What would change our mind:
- Persistent decline in natural gas prices below $2.50/MMBtu or evidence of structural oversupply in the U.S. market.
- Consecutive quarters of negative free cash flow with no credible plan to de-lever the balance sheet.
- Material well underperformance in the Western Haynesville relative to guidance.
- Significant dilution or an unexpected debt covenant breach.
If the company posts strong production and cashflow improvement, or if natural gas rallies more sharply than we currently model, we would consider trimming into strength and raising the target toward the prior high in the low $30s. Conversely, if natural gas softens or execution slips, we will reduce exposure or exit at the stop.
Key operational and event dates to watch
- Quarterly production and earnings releases - monitor volumes, realized prices and operating costs.
- Any update on Western Haynesville well performance or capital program guidance.
- Regional demand drivers such as new gas-fired power approvals or pipeline constraints that materially change regional pricing.

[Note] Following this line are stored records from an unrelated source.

theorem test_meets_HerdInstructions :
    (herdBench testHerd).ctx.answered = none ∧ (let s := answeredBench (herdBench testHerd)
     s.ctx.answered.isSome = true ∧ s.rdt = false ∧ s.plainBlocked = false ∧ s.Open [1] [] [4] [] ∧ s.Open [3, 1, 2] [] [] [] ∧
       (match declareHerd s 0x300 with | .ok x => decide (x = { testHerd with seq := 0, budget := 0 }) | .error _ => false) = true ∧
       (match declareHerd s 0x304 with | .ok _ => false | .error t => decide (t = ⟨0x07, 0x304, 0⟩)) = true ∧
       (s.clusterAt 0).herds[(0 : Fin 16)] = none ∧ s.handleEntry 0x80001002 = some (2, testHerd) ∧ s.handleEntry 0x80002002 = none ∧
       rankFault s 0 (Herd.slotKeys s { testHerd with slots := testHerd.slots.set 15 none }) (Herd.owedKeys s testHerd) = none ∧
       runFault s testHerd = none ∧ testHerd.count ≤ 8 ∧ 7 < testHerd.count ∧ testHerd.faults < 2 ^ 24 ∧ testHerd.sweeps < 2 ^ 32) ∧
      (∀ k : Fin 16, (fullHerds.clusterAt 0).herds[k].isSome = true) ∧
      (herdBench { testHerd with run := some { testHRun with cursor := some 0 } }).handleEntry 0x80001002 =
        some (2, { testHerd with run := some { testHRun with cursor := some 0 } }) := by
  unfold State.Open; decide +kernel
/-- An activation of element 3 of the herd. -/
def actBench (x : Herd) (f : Act → Act) : State := { herdBench x with act := f { Act.init with entry := 2, i := 3, status := .running } }
theorem test_meets_ContextInstructions :
    (let s := actBench testHerd id
     s.act.status = .running ∧ s.herd = some testHerd ∧ s.act.pc + 1 ≤ testHerd.plen ∧ (1 : BitVec 6).toNat ≤ testHerd.plen ∧
       testHerd.inBase ≠ 0 ∧ testHerd.outBase ≠ 0 ∧ s.engineRead 0 testHerd.rcb (testHerd.inBase + BitVec.ofNat 64 (4 * 3)) 4 = .ok 0 ∧
       okE (s.engineWrite 0 testHerd.rcb (testHerd.outBase + BitVec.ofNat 64 (4 * 3)) 4 7) = true ∧ s.act.i < (4 : BitVec 8).toNat ∧
       (3 : BitVec 8).toNat ≤ s.act.i ∧ s.readCell 0 testHerd 0 = .ok (Cell.ofNat 0) ∧ (Cell.ofNat 0).done = false ∧
       (255 : BitVec 8).toNat ≤ 255 ∧ (Cell.ofNat 0).pc.toNat < (1 : BitVec 6).toNat ∧ testHerd.run = none ∧ testHerd.snapOf 0 = .unbound) ∧
      (actBench testHerd fun a => { a with pc := 1 }).act.pc + 1 > testHerd.plen ∧
      ({ testHerd with run := some { testHRun with snap := (testHRun.snap.set 0 .met).set 15 .forced } }.snapOf 0 = .met) ∧
      ({ testHerd with run := some { testHRun with snap := testHRun.snap.set 15 .forced } }.snapOf 15 = .forced) ∧
      ({ testHerd with run := some { testHRun with snap := testHRun.snap.set 15 .unmet } }.snapOf 15 = .unmet) ∧
      { testHerd with inBase := 0, outBase := 0 }.inBase = 0 ∧ (actBench testHerd id).act.f = false ∧
      (actBench testHerd fun a => { a with f := true }).act.f = true := by
  exact @of_decide_eq_true _ (letI := @decE; inferInstance) (by decide +kernel)
/-- A run that owes an object for counter 3, good or poisoned. -/
theorem test_meets_ContextInstructions_csig :
    let x := { testHerd with run := some { testHRun with counted := testHRun.counted.set 3 (some 0x10200) } }
    let s := actBench x fun a => { a with pc := 0 }
    s.act.status = .running ∧ s.herd = some x ∧ s.act.pc + 1 ≤ x.plen ∧ (x.run.bind fun r => r.counted[(3 : Fin 4)]) = some 0x10200 ∧
      (x.run.bind fun r => r.counted[(0 : Fin 4)]) = none ∧ (s.obj 0x10200).poisoned = false ∧
      ((s.putObj 0x10200 { objOf 0 5 4 0 0 1 with poisoned := true }).obj 0x10200).poisoned = true := by
  decide +kernel
theorem test_meets_Sweeps :
    (let s := herdBench { testHerd with run := some testHRun }
     let x := { testHerd with run := some testHRun }
     s.herdAt 0 2 = some x ∧ s.readCell 0 x 7 = .ok (Cell.ofNat 0) ∧ (Cell.ofNat 0).wk = 0 ∧ x.run = some testHRun ∧ testHRun.cursor = none ∧
       testHRun.idle = false ∧ testHRun.out = false ∧ testHRun.wakes = [] ∧ (herdBench testHerd).nextRun 0 = none) ∧
      (let x := { testHerd with run := some { testHRun with cursor := some 0 } }
       (herdBench x).nextRun 0 = some 2 ∧ (herdBench x).visiting 0 = none) ∧
      (let x := { testHerd with run := some { testHRun with cursor := some 0, at_ := some { k := 0, act := none } } }
       ((herdBench x).visiting 0).isSome = true) ∧ (herdBench testHerd).visiting 0 = none ∧
      (let c := fun (wk : BitVec 2) (arg : BitVec 8) => { Cell.ofNat 0 with wk := wk, warg := arg, wts := if wk = 1 then 1 else 0 }
       let put := fun (c : Cell) => (herdBench testHerd).store 0x12438 8 c.toNat
       (put (c 1 1)).readCell 0 testHerd 7 = .ok (c 1 1) ∧ (put (c 1 1)).elemMet 0 testHerd 7 1 1 = .ok false ∧
         (put (c 2 15)).readCell 0 testHerd 7 = .ok (c 2 15) ∧ (c 2 15).warg.toNat < 16 ∧ 2 ≤ (c 3 2).warg.toNat ∧
         (put (c 3 1)).readCell 0 testHerd 7 = .ok (c 3 1) ∧ (put { c 0 0 with done := true }).readCell 0 testHerd 7 =
           .ok { c 0 0 with done := true }) ∧
      (objOf 0 5 4 0 0 0).cond 5 = false ∧ (objOf 0 5 5 0 0 0).cond 5 = true ∧ (objOf 0 5 4 0 0 0).unowed = true ∧
      (let r := { testHRun with bands := [(0, { ready := false, allDone := true, sleep := 0, elemw := false, sww := false, stamp := 0 })] }
       r.skips 0 0 = true ∧ 0 + 1 < { testHerd with count := 16 }.bandCount) := by
  exact @of_decide_eq_true _ (letI := @decE; inferInstance) (by decide +kernel)
/-! ### Witnesses: events -/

Bottom line: this is a disciplined, catalyst-driven long. The trade is not a blind commodity bet - it combines a focused asset base, reasonable valuation and a timeframe that gives natural gas seasonality and operational announcements time to play out. Keep risk tight, monitor commodity moves closely, and be prepared to revise the plan if free cash flow or well performance disappoints.